Daily improvement
  |  First Published: November 2007

As we edge closer to Summer the fishing seems to improving almost daily. Kings, snapper, bream and bass are all going great guns so enjoy the warming weather and get out and catch a few.

Heading offshore has been interesting lately, with some fun-sized kings from 3kg to 9kg taking up residence at Fish Rock and some solid snapper to 5kg off the northern reefs. So heading north or south has been productive, it’s really a matter of whether you like battling kingfish or chasing solid reds.

Just around the corner you can expect the first of the mahi mahi, with the FAD and any trap floats out in 60 fathoms being well worth a shot.

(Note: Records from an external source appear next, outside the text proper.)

/-- What the lanes of a mesh link do to a train that crosses it: the flits that arrive with a CRC error (R242), and the byte of its
data, if any, whose parity is wrong when it reaches the array boundary of its end (R214): physical facts. -/
structure TrainErr where
  crc : List Nat := []
  parity : Option Nat := none
deriving DecidableEq, Repr, Inhabited

/-- Errors on the lanes of a stream link as a token crosses it (R174): SBP wrong, or bytes of PAR wrong. -/
inductive TokenErr where
  | none
  | sbp
  | par
deriving DecidableEq, Repr

/-- A block of an operand whose parity fails as it leaves the buffer (R134): operand A or B, the row (of A) or
column (of B), and the block number along K. -/
structure BadBlock where
  ofB : Bool
  row : Nat
  blk : Nat
deriving DecidableEq, Repr

/-- A PCI Express port (R306). -/
inductive HPort where
  | a
  | b
deriving DecidableEq, Repr, Inhabited

/-- Which response timer expires (R252): of a tile's transaction or channel, or of a BAR2 read of a port, whose expiry is the error
response of R310. -/
inductive TimerKind where
  | transaction (tag : Nat)
  | opening (ch : BitVec 5)
  | closing (ch : BitVec 5)
  | bar2 (port : HPort) (id : Nat)
deriving DecidableEq, Repr

/-- A PCIe function: 0 the PF, 1 to 31 a VF (R308). -/
structure Fn where
  port : HPort
  fn : Nat
deriving DecidableEq, Repr, Inhabited

/-- The unit that holds snapshots, stagings, subscriptions and requests (Table 13.6); fw is actor F. -/
inductive Endpoint where
  | mailbox (f : Fn)
  | mctp (port : HPort) (eid : Nat)
  | udp (addr : Nat) (port : Nat)
  | fw
deriving DecidableEq, Repr, Inhabited

/-- A dictionary write of a row that names its entry: the requester, its TAG, and whether the serial NOR devices
take a flash write that the entry needs (a physical fact, R353). -/
structure WReq where
  ep : Endpoint
  tag : Nat
  flashOk : Bool
deriving DecidableEq, Repr, Inhabited

/-- An MCTP packet as it arrives: start and end of message, its sequence number, and its payload bytes (R351). -/
structure MctpPacket where
  som : Bool
  eom : Bool
  seq : Nat
  bytes : Nat
deriving DecidableEq, Repr, Inhabited

/-- A message that reaches a port's MCTP endpoint: the port, the instance ID of a control request (DSP0236), and the packets that
came (none: all of the message's, in order; R351). -/
structure MctpIn where
  port : HPort
  inst : Nat := 0
  packets : Option (List MctpPacket) := none
deriving DecidableEq, Repr, Inhabited

/-- What a transport brings with an Aceel frame: the bytes of the frame; of a datagram its hop limit and destination port (R352);
of an MCTP message the packets that it was assembled from (none: all of them, in order), whether it names Vangoa's vendor ID, and
its selector (R351). With any request comes whether the 10BASE-T1S node sees a PLCA beacon (Table 13.9), a physical fact. -/
structure Envelope where
  bytes : Nat := 4096
  hop : Nat := 255
  port : Nat := 0xCE5A
  packets : Option (List MctpPacket) := none
  vangoa : Bool := true
  selector : Nat := 1
  beacon : Bool := false
deriving DecidableEq, Repr, Inhabited

/-- The header of an Aceel request (Table 13.4); op is the OP byte as received. -/
structure Req where
  ep : Endpoint
  op : Nat
  flags : Nat
  ix : Nat
  sub : Nat
  status : Nat
  tag : Nat
  len : Nat
  off : Nat
  flashOk : Bool
  env : Envelope := {}
deriving DecidableEq, Repr, Inhabited

/-- How a PCIe read of a host window ends (R312). -/
inductive HostRes where
  | data (bytes : List Byte)
  | errorStatus
  | poisoned
  | timeout
deriving DecidableEq, Repr

/-- The result of a requested test (Table 17.9, 0x5021). -/
inductive TestRes where
  | pass
  | fail
  | abandoned
deriving DecidableEq, Repr

/-- How a received frame stands (R281 to R283): good; its FCS fails or its codewords are uncorrectable; it is addressed to another
unicast MAC, or is of no type that the port takes; its UDP checksum fails; or its XDT header does not hold: VERSION, a
reserved opcode, a reserved field, or the ICRC. -/
inductive Arrival where
  | good
  | fcs
  | codewords
  | otherMac
  | otherType
  | udpSum
  | version
  | opcode
  | reserved
  | icrc
deriving DecidableEq, Repr, Inhabited

/-- The XDT header does not hold. -/
def Arrival.badHeader : Arrival → Bool
  | .version => true
  | .opcode => true
  | .reserved => true
  | .icrc => true
  | _ => false

/-- The XDT header (Table 11.3) without VERSION and OPCODE (OPCODE is the command's row), the address word, the
payload, the length of the frame in bits on the wire being computed from them; icrcOk, versionOk and reservedOk
say whether those checks of R283 pass, ce whether the frame is ECN-marked (R294). -/
structure XFrame where
  last : Bool
  restart : Bool
  ctrl : Bool
  pin : Bool
  retx : Bool
  ch : Nat
  pkey : Nat
  ddev : Nat
  sdev : Nat
  dtile : XY
  dqueue : Nat
  psn : Nat
  apsn : Nat
  msgid : Nat
  offset : Nat
  length : Nat
  addr : Nat
  payload : List Byte
  /-- of a received frame: how it stands, the codewords corrected in it, whether it has a tag and is routed, and its CE mark -/
  arrival : Arrival
  corrected : Nat
  tagged : Bool
  routed : Bool
  ce : Bool
deriving DecidableEq, Repr, Inhabited

/-- A reference input (R357). -/
inductive RefClk where
  | a
  | b
deriving DecidableEq, Repr, Inhabited

/-- Why a field's power is removed (Table 15.3). -/
inductive TripCause where
  | short
  | supply
  | thermal
deriving DecidableEq, Repr

/-- The result of a walk visit (Table 17.4): a pass, a failure (with its defect-map cause's Ochre id where a kernel
failed), or a failure of the margin sweep only (R434, R372). -/
inductive VisitRes where
  | pass
  | fail (ochre : Byte)
  | marginOnly
deriving DecidableEq, Repr

/-- An IEEE 1588 event message at a port (R302): sent or received, and for a received one the offset from the
master that the exchange yields, in ns. -/
structure PtpEvent where
  transmit : Bool
  offsetNs : Int
  rateAdj : Int
deriving DecidableEq, Repr, Inhabited

/-- The measurements of one governor cycle (R389 to R391): the power in W of cuffs, LPDDR6, conversion loss and of the
fields in no partition; the 100 microsecond input average and voltage (F32); for each partition, its baseline and its
full-issue dynamic power as the predictor has fitted them, at its requested point and one point lower; which
partitions still lack 10 ms of measurements; and what part of the first power is that of fields in no partition. -/
structure GovMeas where
  other : Nat
  input : Nat
  voltage : Word32
  base : List (Nat × Nat)
  dyn : List (Nat × Nat)
  baseLow : List (Nat × Nat)
  dynLow : List (Nat × Nat)
  unmeasured : List Nat
  idle : Nat
deriving DecidableEq, Repr, Inhabited

/-- The energies of one 100 microsecond interval in microjoules (R394, R395): each field's output and calibrated baseline, the
input, LPDDR6 and cuff energies, and each field's calibrated weights are Config's. -/
structure EnergyMeas where
  input : Nat
  lpddr : Nat
  cuff : Nat
  fields : List (Nat × Nat)
  base : List (Nat × Nat)
deriving DecidableEq, Repr, Inhabited

/-- What a bring-up finds (Tables 16.1, 16.4, 16.5): the sites that BIST or Ochre finds failing (site, cause, the failing
kernel's Ochre id or 0), those whose test the fallback path has not finished (R422), the channels that
fail training, the seam lanes judged bad (bundle, lanes: 0 to 31 L0 to L31, 32 and 33 H0 and H1), the fmax values measured
(site, index, value), the fields that trip in their soft start, the sites whose Woad payload comes over the debug path because
the mesh does not reach them or their check of it fails (R408), how often in a row a section of the image that is read again
does not match its digest (R404), whether the bring-up reaches READY, and the sites that router BIST finds failing (R408, R420). -/
structure BringUp where
  failing : List (SiteId × Byte × Byte)
  unproven : List SiteId
  badChannels : List Nat
  badLanes : List (Nat × List Nat)
  fmax : List (SiteId × Nat × Nat)
  softTrip : List Nat
  woadFails : List SiteId
  rereads : Nat
  reached : Bool
  routerFails : List SiteId
deriving DecidableEq, Repr, Inhabited

/-- What the power-up finds before READY (R398 to R405): which references are good, the candidate fields, the fields that
fail their ramp, whether the input stage reports no input power or no converter count (R422), whether each image's bytes
verify, which of the two copies of the saved dictionary and of the maps pass their CRC (NOR device 0 in bit 0), and whether PWR_EN
had been low for 500 ms, or the busbar had fallen below 20 V (R474). -/
structure BootFacts where
  noBudget : Bool
  refA : Bool
  refB : Bool
  candidates : List Nat
  rampFail : List Nat
  imageOk : List Bool
  copiesValid : BitVec 2
  mapsValid : BitVec 2
  lowLong : Bool := true
deriving DecidableEq, Repr, Inhabited

/-- A refresh window: the bank, and the hottest LPDDR6 die temperature that the complex then holds, °C (R232, Table 8.11). -/
structure RefreshBank where
  bank : Nat
  temp : Byte
deriving DecidableEq, Repr, Inhabited

/-- How a site fails a field test (R372, R437, R438): router BIST, another BIST item, an Ochre kernel, or the margin sweep alone. -/
inductive SiteFault where
  | router
  | bist
  | ochre (kernel : Byte)
  | margin
deriving DecidableEq, Repr, Inhabited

These early fish are often far bigger than those arriving later in the season, so if you want a shot at a 10kg to 20kg dollie, now’s the time to start looking.


Some good weather and relatively small swell have allowed anglers to fish the beaches and rocks to good effect.

The solid run of tailor has continued nicely, as have the big bream along the stones.

And if you put in the hours just on and after dark, some big jewfish have been caught. Most locals simply chop the head off the last tailor caught and lob it out on stout gear with a 10/0 hook. It’s pretty basic but you can’t argue with the results.


The Macleay River has started to heat up with a pretty good run of flathead in the lower reaches. Most of the action has been along the lower rock walls with fish up to 6kg.

Most of the fish along the deep tidal walls are generally of a larger size, from 1kg to 3kg, but you still also pull the little tackers.

For sheer numbers, though, it’s hard to beat the tidal flats up towards Stuarts Point.

Jewfish numbers are beginning to build. It’s been a pretty slow couple of years for jewfish but they have now been caught fairly regularly, although certainly not in the numbers we’ve become accustomed to.

As it stands, if you fish the right tides and know where to go, the odds are you’ll catch jewfish most outings. And with the fish averaging 10kg to 14kg, you can have loads of fun flicking plastics on light gear.

Bream anglers are still scratching around for a feed. Sure, there are fish in the river but a combination of flood water, followed by releases of stagnant floodgate water, and now very clear run-in tides have made it quite a challenging exercise indeed. However, if you put in a decent effort up around Jerseyville to Benalong, you should find some good schools of fish.


The first of what is hoped to be many annual Trial Bay Engineering Pro Flathead Comps was held at South West Rocks. Considering the short notice and subsequent lack of publicity, a solid contingent of 34 anglers showed up to fish the catch-and-release event, which was lure and fly only. The heaviest overall catch weight determined the winner.

With three weigh-ins for the day, the boat ramp was quite busy as a stream of keen anglers quickly weighed their fish and headed back out. The combined weight of the largest fish weighed and released for each of the three decided the final weight for the day.

Conditions were absolutely perfect with light winds and full sunshine but the fishing was a little slow by SWR standards but some terrific fish were weighed and released, including two rippers close to 6kg – the heaviest flathead weighed since the NSW Pro Flathead Series conception.

It was a great comp in a great venue and everyone had a ball. Special thanks go to Vic Grezl from Trial Bay Engineering, G. Loomis and Pflueger for supplying some terrific prizes making the event even more memorable.

I have no doubt that next year will be bigger and better, so if you’re keen on chasing big flathead, come join in the fun. I’ll remind you a month or so before the event.

The top three anglers were: Wayne Gordon (3 fish for 9.450kg); Geoff Schmidt (1 fish 5.990kg) and myself (2 fish for 4.550kg).